-- ==== Sys2Proof/Machine/HostBus.lean ====
section
/-! DEFINITION. The host's side: its own accesses to the frame buffer and the tile source (10_state.md R42, 20_memory.md
R75, R81, 70_reset_and_hazards.md R263; notes/assumptions 13), and how ADDR_MAP routes a host access by address (R12, R61,
R74; notes/assumptions 14). -/

namespace Sys2Proof.Machine

def lanesHigh : Lanes → Bool
  | .both => true
  | .high => true
  | .low => false

def lanesLow : Lanes → Bool
  | .both => true
  | .high => false
  | .low => true

/-- What a read of these lanes of a word returns (R81). -/
def selectLanes (l : Lanes) (w : Word) : Word :=
  match l with
  | .both => w
  | .high => (hiByte w).setWidth 16
  | .low => (loByte w).setWidth 16

/-- The host agent meets a blit that may still be drawing, and the policy makes that a fault (R263). -/
def hazard (L : Launch) (s : State) : Bool := s.busy && L.busyHazardPolicy == .fault

/-- The frame-buffer word a host index names; it wraps as every frame-buffer address does (R67, R79). -/
def fbWordIndex (L : Launch) (p : Nat) : Nat := p % (L.fbBytes / 2)

/-- A step of the host agent on its own bus (R42, R75, R263). -/
def hostAccess (L : Launch) (a : HostAccess) (s : State) : Host.Outcome State Fault Refusal :=
  match a with
  | .fbRead p l =>
    if hazard L s then raiseBusyHazard
    else .next (answer (selectLanes l (readWord L s .frameBuffer (fbWordIndex L p))) s)
  | .fbWrite p l d =>
    if hazard L s then raiseBusyHazard
    else .next (writeLanes .frameBuffer (fbWordIndex L p) (lanesHigh l) (lanesLow l) d s)
  | .tsRead i l => .next (answer (selectLanes l (tsRead L s i)) s)
  | .tsWrite i l d =>
    if hazard L s then raiseBusyHazard
    else .next (tsWrite L i (lanesHigh l) (lanesLow l) d s)

/-- What a host access by address turns out to be: an operation of the block, of whose answer the host takes some lanes,
or the host's own memory access. -/
inductive Routed where
  | op (w : InputWord) (l : Lanes)
  | mem (a : HostAccess)
deriving DecidableEq, Repr

/-- The item a host address lies in, and how far into it; none for an address of no item (R74). DESIGN CHOICE: an access of
2 bytes is located by its first address alone, also where its second byte lies in another item or in none, and where only
its second byte lies in an item (notes/assumptions 14). -/
def locate (L : Launch) (addr : Nat) : Option (MapItem × Nat) :=
  (MapItem.all.find? fun i => decide (L.addrMap i ≤ addr ∧ addr < L.addrMap i + L.extent i)).map
    fun i => (i, addr - L.addrMap i)

/-- The lanes an access at a byte offset covers: a byte at an even offset is the high lane; a word is the word that holds
the offset, since no access is misaligned (R61, R65, R71, notes/assumptions 14). -/
def lanesAt (n : Width) (off : Nat) : Lanes :=
  match n with
  | .byte => if off % 2 = 0 then .high else .low
  | .word => .both

/-- `be` for the lanes (R61, R105). -/
def enableOf : Lanes → BitVec 2
  | .both => 0b11
  | .high => 0b10
  | .low => 0b01

/-- Word index `(byte offset) >> 1` of the window (R61). -/
def windowIndex (off : Nat) : BitVec 13 := BitVec.ofNat 13 (off / 2)

/-- The data of a write as a word: a byte stands on both lanes, and the enable picks one (R105). -/
def laneData (n : Width) (v : Word) : Word :=
  match n with
  | .byte => wordOf (loByte v) (loByte v)
  | .word => v

/-- The selector of a port (R104). -/
def portSel (sel : Fin 9) : BitVec 4 := BitVec.ofNat 4 sel.val

/-- What a host keeps of a port it reads: a value read is cut to the width of the read (R11). -/
def portLanes : Width → Lanes
  | .byte => .low
  | .word => .both

/-- What a read of width `n` at an item is. A port is read whole (R39). -/
def routeRead (n : Width) : MapItem × Nat → Routed
  | (.port sel, _) => .op (.portRead (portSel sel)) (portLanes n)
  | (.window, off) => .op (.winRead (windowIndex off)) (lanesAt n off)
  | (.frameBuffer, off) => .mem (.fbRead (off / 2) (lanesAt n off))
  | (.tileSource, off) => .mem (.tsRead (off / 2) (lanesAt n off))

/-- What a write of `v` of width `n` at an item is. A port is 8 bits wide, and a value written is cut to that width (R11,
R39). -/
def routeWrite (n : Width) (v : Word) : MapItem × Nat → Routed
  | (.port sel, _) => .op (.portWrite (portSel sel) (loByte v)) .both
  | (.window, off) => .op (.winWrite (encodeTuple (windowIndex off) (enableOf (lanesAt n off)) (laneData n v))) .both
  | (.frameBuffer, off) => .mem (.fbWrite (off / 2) (lanesAt n off) (laneData n v))
  | (.tileSource, off) => .mem (.tsWrite (off / 2) (lanesAt n off) (laneData n v))

/-- `MemRead` and `MemWrite` through ADDR_MAP (R12, R74); none for an access that does not reach this block. -/
def routeAccess (L : Launch) : BusAccess → Option Routed
  | .read addr n => (locate L addr).map (routeRead n)
  | .write addr n v => (locate L addr).map (routeWrite n v)

end Sys2Proof.Machine
end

------------

- [EXERCISE DESCRIPTION]:
Copy out, exactly and alone, the lines of the entries above between the ones holding "by address turns" and "def locate (L", inclusive.

- [EXERCISE OUTPUT]:
/-- What a host access by address turns out to be: an operation of the block, of whose answer the host takes some lanes,
or the host's own memory access. -/
inductive Routed where
  | op (w : InputWord) (l : Lanes)
  | mem (a : HostAccess)
deriving DecidableEq, Repr

/-- The item a host address lies in, and how far into it; none for an address of no item (R74). DESIGN CHOICE: an access of
2 bytes is located by its first address alone, also where its second byte lies in another item or in none, and where only
its second byte lies in an item (notes/assumptions 14). -/
def locate (L : Launch) (addr : Nat) : Option (MapItem × Nat) :=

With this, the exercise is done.